Sugar found two periods of apparent extreme deterioration in Tyler's behavior. Those periods – the spring of 2004 and the weeks prior to his death – "were marked by more injuries, and by many more complaints to the school by Ms. DeLeon."
Sugar said there was "no reason" to believe that DeLeon deliberately distorted her reports of the boy's behavior.
"However, there is strong reason to believe that the relationship between Ms. DeLeon and Ms. Burns and Tyler was extremely negative, and that his behavior may have been at least in part in reaction to treatment of him," Sugar wrote.
Sugar said she did not have specific information on the final days of Tyler's life – how long he had been ill, or how he appeared to other people who saw him.
"It is extraordinarily rare for children out of infancy to die of dehydration in the United States," Sugar wrote. The physician also stated that "it would be expected that several days of no water intake would be necessary to cause dehydration death in a previously normal child."

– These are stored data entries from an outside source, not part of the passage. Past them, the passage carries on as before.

/-- Whether a job needs a feature beside that of its row (03 R103): CREATE_RING of a Tap drain stream needs TAP_DRAIN. -/
def extraFeature (d : Desc) : Option Nat :=
  if d.opcode = 0x0101 ∧ d.par 0 % 4 = 3 ∧ (d.par 1).testBit 24 ∧ bits (d.par 1) 25 2 = 1 then some 8 else none

/-- Whether an AXL job names an axis that is not on this node: the block that it targets is then on another node (09 R284, R291), or the axis
is not configured, which check 8 finds. -/
def farAxis (m : Mach) (d : Desc) : Bool :=
  let far (a : Nat) : Bool := (axisRec m a).all (fun r => r.node != nodeId m)
  match d.opcode with
  | 0x0701 | 0x0702 => (List.range 8).any (fun k => (bitsOf 32 (d.par k)).any (fun b => far (32 * k + b)))
  | 0x0703 => far (d.par 0)
  | _ => false

/-- Checks 1 to 7 of 03 R87, made at the fetch: the status and result of the first that fails. -/
def fetchCheck (m : Mach) (d : Desc) : Option (Nat × Nat) :=
  if d.version ≠ 2 ∨ d.rsv ≠ 0 ∨ 4 ≤ d.flags ∨ 2 ^ 24 < d.dataLen then some (E_HIF_BAD_DESC, noParam)
  else match jobInfo d.opcode with
    | none => some (E_HIF_BAD_OPCODE, noParam)
    | some i =>
      if d.opcode ≠ 1 ∧ !(onF m HIF_FEAT_ACK_DONE && !onF m HIF_FEAT_ACK_FAILED) then some (E_HIF_NOT_NEGOTIATED, noParam)
      else if (i.feat.any (fun f => !feature m f) && !(d.opcode == 0x1001 && getF m TEST_STAT_UNLOCK == 2))
          || (extraFeature d).any (fun f => !feature m f) then some (E_HIF_FEATURE_OFF, noParam)
      else if domOff m (domOf (d.opcode / 256)) && !farAxis m d then some (E_SYS_ROLE_UNSUPPORTED, noParam)
      else if i.std && isStandby m then some (E_HIF_STANDBY, noParam)
      else if d.dataLen ≠ 0 ∧ !dmaOk m i.out d.dataAddr d.dataLen then some (E_HIF_DMA_DENIED, noParam)
      else none

/-- Checks 1 to 8 of 03 R87 as far as they hold for every job: the status and result of the first that fails when the job executes. -/
def descCheck (m : Mach) (d : Desc) : Option (Nat × Nat) :=
  match fetchCheck m d with
  | some r => some r
  | none => match jobInfo d.opcode with
    | none => none
    | some i =>
      let dom := domOf (d.opcode / 256)
      match badParam m i d with
      | some k => some (E_HIF_BAD_PARAM, k)
      | none => if !domOn m dom && !i.powers && dom != 1 && !farAxis m d then some (E_SYS_DOMAIN_OFF, noParam) else none

/-- What a job that passed its checks does: the state, its status and result, the cycle whose commit its completion waits
for, and whether it completes only later. -/
structure JobRes where
  m : Mach
  status : Nat := 0
  result : Nat := 0
  /-- DETAIL of a failure. -/
  detail : Nat := 0
  effect : Option Nat := none
  later : Bool := false

/-- A job that fails at step 8 or 9 (03 R87): nothing of it has executed. -/
def jobFail (m : Mach) (status : Nat) (result : Nat := noParam) : JobRes := { m := m, status := status, result := result }

/-- A job that fails with no parameter at fault and with the DETAIL that the table of codes gives (03 R90, entry 88). -/
def jobDetail (m : Mach) (status detail : Nat) : JobRes := { m := m, status := status, result := noParam, detail := detail % 2 ^ 32 }

/-- A job whose data out the spec does not describe (03 R103: CRUC_STATUS, NET_STATUS, PAIR_STATUS): as many bytes as it writes,
at most DATA_LEN, and their content are open values (entry 41). -/
def freeOut (j : Job) (m : Mach) : JobRes :=
  let n := fresh m 25
  let len := n.1 % (j.desc.dataLen + 1)
  let x := fresh n.2 (8 * len)
  let r := dataOut x.2 j.desc (leBytes len x.1)
  { m := r.1, result := r.2 }

/-- A finished completion for a job. -/
def jcompl (j : Job) (status result : Nat) (effect : Option Nat) (detail : Nat := 0) : Compl :=
  { ring := j.ring, head := j.head, tag := j.desc.tag, num := j.num, blk := j.desc.opcode / 256, result := result % 2 ^ 32, status := status,
    effect := effect, quiet := j.desc.noCompl, detail := detail }

/-- A completion of a failure that a unit found after the job had started: no parameter is at fault (03 R90, entry 88). -/
def failCompl (c : Compl) (status detail : Nat) : Compl := { c with status := status, result := noParam, detail := detail % 2 ^ 32 }

/-- A completion joins those that wait to be written (03 R92); a ring number of 16 or more marks a job whose completions a
HIF reset has discarded (03 R111), and a job with NO_COMPL leaves none on success (03 R86). -/
def addCompl (m : Mach) (c : Compl) : Mach :=
  if 16 ≤ c.ring ∨ (c.quiet ∧ c.status = E_OK) then m else { m with hif := { m.hif with compl := m.hif.compl ++ [c] } }

/-- The jobs that have started and not completed, but for DELETE_RING jobs: what each unit keeps of a job until it can complete it. -/
def heldJobs (m : Mach) : List Compl :=
  m.sys.resetting.map (·.2) ++ m.time.jobs ++ (m.twi.exch.bind (·.job)).toList ++ m.twi.netJob.toList ++ m.twi.reqs.map (·.job)
    ++ m.safe.job.toList ++ m.run.acts.filterMap (·.job) ++ m.run.grps.filterMap (·.2.gearJob) ++ m.duo.ins.filterMap (fun x => x.job.map (fun j => jcompl j 0 0 none))
    ++ m.duo.job.toList ++ m.tap.jobs

/-- The jobs of command ring `k` that have started and not completed, the DELETE_RING of another ring among them. -/
def openJobs (m : Mach) (k : Nat) : List Compl :=
  (heldJobs m).filter (fun c => c.ring == k) ++ (m.hif.deleting.filter (fun x => x.1 != k && x.2.ring == k)).map (·.2)

/-- Whether jobs fetched from command ring k have not completed (03 R107). -/
def ringBusy (m : Mach) (k : Nat) : Bool :=
  m.hif.inflight.any (fun j => j.ring == k) || m.hif.compl.any (fun c => c.ring == k) || openJobs m k != []

/-- The jobs in flight (03 R88): from the fetch to the write of the completion entry. -/
def jobsInFlight (m : Mach) : Nat :=
  m.hif.inflight.length + m.hif.compl.length + ((heldJobs m).filter (fun c => decide (c.ring < 16))).length + m.hif.deleting.length

/-- Jobs in progress lose their ring: a HIF reset discards their completions (03 R111). -/
def detachJobs (m : Mach) : Mach :=
  let cut (c : Compl) : Compl := { c with ring := 16 + c.ring % 16 }
  let cutJob (j : Job) : Job := { j with ring := 16 + j.ring % 16 }
  { m with
    hif := { m.hif with inflight := m.hif.inflight.map cutJob, compl := [], deleting := [] }
    sys := { m.sys with resetting := m.sys.resetting.map (fun x => (x.1, cut x.2)) }
    time := { m.time with jobs := m.time.jobs.map cut }
    twi := { m.twi with exch := m.twi.exch.map (fun e => { e with job := e.job.map cut }), netJob := m.twi.netJob.map cut,
                        reqs := m.twi.reqs.map (fun q => { q with job := cut q.job }) }
    safe := { m.safe with job := m.safe.job.map cut }
    run := { m.run with acts := m.run.acts.map (fun a => { a with job := a.job.map cut }),
                        grps := m.run.grps.map (fun g => (g.1, { g.2 with gearJob := g.2.gearJob.map cut })) }
    duo := { m.duo with ins := m.duo.ins.map (fun x => { x with job := x.job.map cutJob }), job := m.duo.job.map cut }
    tap := { m.tap with jobs := m.tap.jobs.map cut } }

/-- DELETE_RING of a command ring completes after the last job fetched from it (03 R107). -/
def settleDeletes (m : Mach) : Mach :=
  let go := m.hif.deleting.filter (fun x => !ringBusy m x.1)
  let m := { m with hif := { m.hif with deleting := m.hif.deleting.filter (fun x => ringBusy m x.1) } }
  go.foldl (fun m x => addCompl (setF m HIF_CMD_CTRL_STATE x.1 0) x.2) m

/-- Whether a job in flight and not yet started is this one. -/
def sameJob (j x : Job) : Bool := x.ring == j.ring && x.head == j.head && x.num == j.num && x.desc.tag == j.desc.tag

/-- Drops a job from those in flight and not yet started. -/
def dropFlight (m : Mach) (j : Job) : Mach :=
  { m with hif := { m.hif with inflight := m.hif.inflight.filter (fun x => !sameJob j x) } }

/-- Ends a job with its status: its completion entry waits to be written. -/
def finishJob (m : Mach) (j : Job) (status result : Nat) (effect : Option Nat) (detail : Nat := 0) : Mach :=
  let m := dropFlight m j
  settleDeletes (addCompl m (jcompl j status result effect detail))

/-- Whether a job must still wait (03 R88): an earlier job of its ring has not started; with FENCE, SET_LOCK or RESET_BLOCK
an earlier job of its ring has not completed. -/
def jobWaits (m : Mach) (j : Job) : Bool :=
  let earlier := m.hif.inflight.takeWhile (fun x => !sameJob j x)
  let known := m.hif.inflight.any (sameJob j)
  known && (earlier.any (fun x => x.ring == j.ring)
    || ((j.desc.fence || j.desc.opcode == 0x0002 || j.desc.opcode == 0x0004)
        && (m.hif.compl.any (fun c => c.ring == j.ring && c.effect.isSome) || openJobs m j.ring != [])))

/-- Whether a completion must wait for an earlier job of its ring that targets the same block (03 R88). -/
def complWaits (m : Mach) (c : Compl) : Bool :=
  c.effect.isSome
    || m.hif.inflight.any (fun j => j.ring == c.ring && j.desc.opcode / 256 == c.blk && decide (j.num < c.num))
    || (m.hif.compl ++ openJobs m c.ring).any (fun x => x.ring == c.ring && x.blk == c.blk && decide (x.num < c.num))

/-- Whether an input counts only once the partner has acknowledged it: a standby, or a unit from phase 5 of RESYNC on (17 R494,
R511). -/
def mirrors (m : Mach) : Bool :=
  inPair m && getF m PAIR_STAT_ROLE == 1 && onF m PAIR_STAT_LINK_UP
    && (getF m PAIR_STAT_PARTNER == 2 || (getF m PAIR_STAT_PARTNER == 7 && decide (2 ≤ m.duo.fed)))

/-- A frame leaves on the pair link (17 R490): its SEQ is one higher than the last. -/
def duoSend (m : Mach) (f : DuoFrame) : Mach :=
  let q := (m.duo.seq + 1) % 2 ^ 32
  { m with duo := { m.duo with seq := q, tx := m.duo.tx ++ [(q, m.cyc.n % 2 ^ 32, f)] } }

/-- Forwards an input in an INPUT frame; it waits for the acknowledgement. -/
def forwardInput (m : Mach) (x : DuoIn) (p : PairInput) : Mach :=
  let m := duoSend m (.input p)
  { m with duo := { m.duo with ins := m.duo.ins ++ [{ x with seq := m.duo.seq }] } }

/-- Runs a job of the given catalogue opcode: its checks, then its effect, then its completion. A job whose turn has not
come leaves the state as it is; on the active manager of a pair one marked S takes effect with its acknowledgement, but for
TEST_PERTURB, which is never mirrored (25 R674). -/
def runJob (opc : Nat) (eff : Job → Mach → JobRes) (j : Job) (m : Mach) : Mach :=
  let j := { j with desc := { j.desc with opcode := opc } }
  if jobWaits m j then m
  else match descCheck m j.desc with
    | some (st, r) => finishJob (if st = E_HIF_DMA_DENIED then dmaDenied m j.desc.dataAddr else m) j st r none
    | none =>
      let r := eff j m
      if (r.later || r.status == 0) && (jobInfo opc).any (·.std) && opc != 0x1001 && mirrors m then
        forwardInput (dropFlight m j) { job := some j } (.job j)
      else if r.later then dropFlight r.m j else finishJob r.m j r.status r.result r.effect r.detail

/-- Completions that wait for the commit of a cycle become ready with it (03 R103). -/
def releaseEffects (m : Mach) (cycle : Nat) : Mach :=
  { m with hif := { m.hif with compl := m.hif.compl.map (fun c =>
      if c.effect.any (fun e => decide (e ≤ cycle)) then { c with effect := none } else c) } }

end Sys2Proof.Machine
end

'They are like my own children"
Tyler's autopsy left other questions unanswered.
Tyler reportedly had the flu at the time of his death, yet the medical examiner's report said test results from the Center for Disease Control and Prevention in Atlanta, found no evidence of several common flu viruses.
However, the medical examiner could not definitively state that Tyler DeLeon was not ill, according to a copy of the autopsy.
"A negative immunohistochemical test result," wrote Ross, a Spokane County deputy medical examiner, "does not exclude a viral infection."
The autopsy said Tyler had been vomiting and that his siblings had similar symptoms the previous week, but it did not state the source of that information.
"Dehydration can be due to, or exacerbated by, intentional actions," Ross wrote, "but this cannot be definitely substantiated (or excluded) by the autopsy findings. The reported history obtained by Child Protective Services certainly warrants some consideration that there may have been some restriction of fluid intake."
This spring, Child Protective Services removed the remaining children from DeLeon's home and revoked her foster license.
In a Stevens County courtroom in July – in a hearing to determine the placement of the four remaining foster children from DeLeon's home – assistant Attorney General Dannette Allen said the child's emaciated condition was "a contributing factor to his death.
"Why is it she did not feed this child?" Allen asked.
Oreskovich, her attorney, argued that the four children should be placed with DeLeon's parents, Joe and Greta Silva, who live next-door to DeLeon. The judge sided with the state's Division of Children and Family Services, which objected to placing the children with Carole DeLeon's parents.
In testimony, social worker Katie Paull stated that the Silvas did not believe the allegations against DeLeon, and thought the children should be returned to her care.
"The department is very concerned that they don't understand the risks," Paull said.
DeLeon's mother, Greta Silva, a 72-year-old retired school secretary, said she hoped to reunite the foster children, who are currently living in several different homes.
"I was their grandmother and I loved them," she said. "They are like my own children. I want them all to be together."
Silva said Tyler was "a happy little boy."
Joe Silva, a 74-year-old retired traffic engineer, said he would not allow DeLeon to have visits with the children unless they were approved by the state.
But, he added, "as far as I'm concerned, they belong with their mother."